>>>>

/-- DOMAIN_PERIOD (R45, R382): the same NEXT_Q and AT_COUNT go into every module of the domain, at least 8 steeps
ahead. -/
def execDomainPeriod (r : Req) (s : State) : Host.Outcome State Fault Refusal :=
  .next (s.kettle r 0x0030 false adminClass fun k s =>
    let q := (k.arg 0).toNat
    let at_ := (k.arg 1).toNat
    if k.args.length ≠ 2 || q = 0 || 32 < q || at_ < s.now + 8 then done s St.reserved
    else
      let s := { s with steep := { s.steep with nextQ := q, atCount := at_, periodBy := some k.ref } }
      done (forL (s.members.modules.filter fun e => e.1 ≠ s.fabric.dn) (fun e s =>
        s.inject 0x07 7 (pathWords e.2) none 0 [domainWord k.code, k.arg 0, k.arg 1]) s) St.accepted)

/-- Splits argument words into paths, each as long as its own hop count says. -/
def splitPaths : Nat → List W64 → Option (List (List W64))
  | _, [] => some []
  | 0, _ => none
  | fuel + 1, w :: ws =>
    let n := pathWordCount (fld w 3 0)
    if (w :: ws).length < n then none
    else (splitPaths fuel ((w :: ws).drop n)).map fun ps => (w :: ws).take n :: ps

/-- COMPOSITE_DECLARE (R23, R26, R382): members lead first; each names a module or a group of this steep domain. -/
def execCompositeDeclare (r : Req) (s : State) : Host.Outcome State Fault Refusal :=
  .next (s.kettle r 0x0031 false adminClass fun k s =>
    match splitPaths 28 k.args with
    | none => done s St.reserved
    | some ps =>
      let okWords := ps.all fun p => pathWordsOk p && (parsePath (pathHops p)).isSome
      let okUnits := ps.all fun p => match parsePath (pathHops p) with
        | some q => (q.domain.isNone || q.domain == some s.fabric.site) && q.below == .module && (q.module.isSome || !q.groups.isEmpty)
        | none => false
      if ps.isEmpty || 28 < k.args.length || !okWords then done s St.reserved
      else if !okUnits then done s St.badPath
      else
        let g := ((List.range 4096).find? fun g => (s.composites.find g).isNone).getD 0
        ({ s with composites := s.composites.set g { members := ps } }, some (St.ok, [BitVec.ofNat 64 g])))

/-- COMPOSITE_DISSOLVE (R382). -/
def execCompositeDissolve (r : Req) (s : State) : Host.Outcome State Fault Refusal :=
  .next (s.kettle r 0x0032 false adminClass fun k s =>
    let g := (k.arg 0).toNat
    if k.args.length ≠ 1 || 4095 < g then done s St.reserved
    else if (s.composites.find g).isNone then done s St.badPath
    else done { s with composites := s.composites.drop g } St.ok)

/-! ### Contexts (R407 to R412) -/

/-- Two intervals share a point. -/
def overlap (a n b m : Nat) : Bool := decide (0 < n) && decide (0 < m) && decide (a < b + m) && decide (b < a + n)

/-- First context page above which the far-link pool and the firmware area lie (R297). -/
def State.contextPages (s : State) : Nat := (firmwareBase - s.trust.farBuffers * 402653184) / 0x200000

/-- The windows a context holds or is about to hold. -/
def Ctx.windows (c : Ctx) : Nat × Nat × Nat × Nat :=
  c.windowDue.getD (c.fastBase, c.fastPages, c.slowBase, c.slowGib)

/-- Windows lie in the context pages and the own half and overlap no other context's (R300, R408). -/
def State.windowsOk (s : State) (x fb fp sb sg : Nat) : Bool :=
  fb + fp ≤ s.contextPages && sb + sg ≤ 512 && (List.range 8).all fun y =>
    let c := s.ctx y
    let w := c.windows
    y = x || !(overlap fb fp w.1 w.2.1 || overlap sb sg w.2.2.1 w.2.2.2 ||
      overlap fb fp c.fastBase c.fastPages || overlap sb sg c.slowBase c.slowGib)

/-- A die of the mask belongs to another context and no die schedule shares it (R412). -/
def State.dieConflict (s : State) (x mask : Nat) : Bool :=
  (List.range 8).any fun d => Nat.testBit mask d && (s.rotation d).entries.isEmpty && (s.rotation d).due.isNone &&
    (List.range 8).any fun y => y ≠ x && (s.ctx y).state != .free &&
      (Nat.testBit (s.ctx y).dieMask d || (match (s.ctx y).maskDue with | some m => Nat.testBit m.1 d | none => false))

/-- CONTEXT_CREATE (R407, R408, R412, R425): the context is STOPPED with its dies at once and its windows from step 7
of the next boundary (R300); a module that is OUT_OF_SERVICE creates none (R691). The context's scale status starts at zero
(R125, log 85). -/
def execContextCreate (r : Req) (s : State) : Host.Outcome State Fault Refusal :=
  .next (s.kettle r 0x0010 false adminClass fun k s =>
    let a := k.arg 0
    let b := k.arg 1
    let x := fld a 2 0
    let mask := fld a 15 8
    let fp := fld a 34 16
    let fb := fld a 53 35
    let sg := fld a 63 54
    let sb := fld b 8 0
    if k.args.length ≠ 3 || fld a 7 3 ≠ 0 || mask = 0 || 512 < sg || fld b 63 9 ≠ 0 then done s St.reserved
    else if s.faults.outOfService then done s St.outOfService
    else if (s.ctx x).state != .free then done s St.badContext
    else if !s.windowsOk x fb fp sb sg then done s St.noResource
    else if s.dieConflict x mask then done s St.scheduleConflict
    else
      let c := s.ctx x
      done (s.setCtx x {
        state := .stopped, dieMask := mask, fastBase := c.fastBase, fastPages := c.fastPages, slowBase := c.slowBase,
        slowGib := c.slowGib, windowDue := some (fb, fp, sb, sg), jobId := k.arg 2, jobs := (c.jobs + 1) % 2 ^ 32,
        held := c.held, ratio := c.ratio, window := c.window,
        eventVectorEn := c.eventVectorEn, eventVector := c.eventVector }) St.ok)

/-- A destroyed context leaves its entries of a rotation, as context 8, until the next boundary takes them out (R410). -/
def Rotation.forget (r : Rotation) (x : Nat) : Rotation :=
  let out (es : List (Nat × Nat)) : List (Nat × Nat) := es.map fun p => if p.1 = x then (8, p.2) else p
  { r with entries := out r.entries, due := r.due.map fun d => (out d.1, d.2) }

/-- The queues of a context's command slots and its events are reset (R410). -/
def State.resetCtxQueues (s : State) (x : Nat) : State :=
  let s := forN 16 (fun slot s =>
    let q := slotQueue x slot
    s.resetQueue q.1 q.2) s
  s.resetQueue 0 (0x181 + x)

/-- CONTEXT_DESTROY (R410): queued streams are cancelled, queues and mailboxes reset; the windows are freed at step
7 of the next boundary. Its completion is written before its own mailbox is reset. The context's scale status is zeroed, which
no rule says of a create or destroy (R125, log 85). -/
def execContextDestroy (r : Req) (s : State) : Host.Outcome State Fault Refusal :=
  .next (s.kettle r 0x0011 false adminClass fun k s =>
    let x := fld (k.arg 0) 2 0
    if k.args.length ≠ 1 || fld (k.arg 0) 63 3 ≠ 0 then done s St.reserved
    else if (s.ctx x).state != .stopped then done s St.badContext
    else
      let c := s.ctx x
      let s := s.resetCtxQueues x
      let s := s.setCtx x {
        fastBase := c.fastBase, fastPages := c.fastPages, slowBase := c.slowBase, slowGib := c.slowGib,
        windowDue := some (0, 0, 0, 0), jobs := c.jobs, ratio := c.ratio, window := c.window,
        eventVectorEn := c.eventVectorEn, eventVector := c.eventVector }
      let s := { s with
        rotations := s.rotations.map fun (e : Nat × Rotation) => (e.1, e.2.forget x)
        loads := s.loads.filter fun l => l.ctx ≠ x
        trust := s.trust.dropCtxKeys x }
      let s := if k.mb / 4 = x then s.complete k.mb k.code k.tag St.ok [] else s
      let s := forN 4 (fun j s => s.resetMailbox (4 * x + j)) s
      if k.mb / 4 = x then (s, none) else done s St.ok)

/-- CONTEXT_PARTITION (R411, R412, R416). -/
def execContextPartition (r : Req) (s : State) : Host.Outcome State Fault Refusal :=
  .next (s.kettle r 0x0012 false adminClass fun k s =>
    let a := k.arg 0
    let x := fld a 2 0
    let mask := fld a 15 8
    let left := (List.range 8).any fun d => !(Nat.testBit mask d) && (s.rotation d).entries.any fun p => p.1 == x
    let shared := (List.range 8).any fun d => Nat.testBit mask d && (s.rotation d).entries.any fun p => p.1 == x
    if k.args.length ≠ 1 || fld a 7 3 ≠ 0 || fld a 63 16 ≠ 0 || mask = 0 then done s St.reserved
    else if (s.ctx x).state == .free then done s St.badContext
    else if (s.ctx x).busy then done s St.busy
    else if s.dieConflict x mask || left then done s St.scheduleConflict
    else if shared && (s.ctx x).windows.2.1 < 194 * popN 8 mask then done s St.noResource
    else done (s.updCtx x fun c => { c with maskDue := some (mask, k.ref) }) St.accepted)

/-! ### Time sharing (R413 to R416) -/

/-- The context that a rotation gives steep t; none without entries. -/
def entryAt : List (Nat × Nat) → Nat → Option Nat
  | [], _ => none
  | (x, run) :: rest, i => if i < run then some x else entryAt rest (i - run)

def runSum (es : List (Nat × Nat)) : Nat := es.foldl (fun n e => n + e.2) 0

/-- The context that a die's rotation, or its mask where it has none, gives in steep t. -/
def State.dieHolder (s : State) (d t : Nat) : Option Nat :=
  let r := s.rotation d
  if r.entries.isEmpty then (List.range 8).find? fun x => (s.ctx x).state != .free && Nat.testBit (s.ctx x).dieMask d
  else entryAt r.entries ((t - r.start) % runSum r.entries)

/-- Two dies give a context the same steeps over the given number of steeps (R415). -/
def sameSteeps (s : State) (x d e t n : Nat) : Bool :=
  (List.range n).all fun i => (s.dieHolder d (t + i) == some x) == (s.dieHolder e (t + i) == some x)

/-- The entries would give an enabled context of the die different steeps on another of its dies (R415). -/
def State.scheduleClash (s : State) (d : Nat) (es : List (Nat × Nat)) : Bool :=
  let s' := { s with rotations := s.rotations.set d { entries := es, start := s.now + 1 } }
  (List.range 8).any fun x => (s.ctx x).state != .free && (s.ctx x).state != .stopped && Nat.testBit (s.ctx x).dieMask d &&
    (List.range 8).any fun e => e ≠ d && Nat.testBit (s.ctx x).dieMask e &&
      !(sameSteeps s' x d e (s.now + 1) (runSum es * max 1 (runSum (s.rotation e).entries)))

/-- Several contexts share the die and the window of one of them cannot hold the save area of its dies (R416). -/
def State.saveAreaShort (s : State) (es : List (Nat × Nat)) : Bool :=
  let ctxs := (es.map (·.1)).eraseDups
  1 < ctxs.length && ctxs.any (fun x => (s.ctx x).windows.2.1 < 194 * popN 8 (s.ctx x).dieMask)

<<<<

> YOUR OBJECTIVE
Transcribe verbatim. Cover the lines from the first line of the entries above to the line containing "let at_ := (k.arg 1).toNat", inclusive.

> EXPECTED OUTPUT
/-- DOMAIN_PERIOD (R45, R382): the same NEXT_Q and AT_COUNT go into every module of the domain, at least 8 steeps
ahead. -/
def execDomainPeriod (r : Req) (s : State) : Host.Outcome State Fault Refusal :=
  .next (s.kettle r 0x0030 false adminClass fun k s =>
    let q := (k.arg 0).toNat
    let at_ := (k.arg 1).toNat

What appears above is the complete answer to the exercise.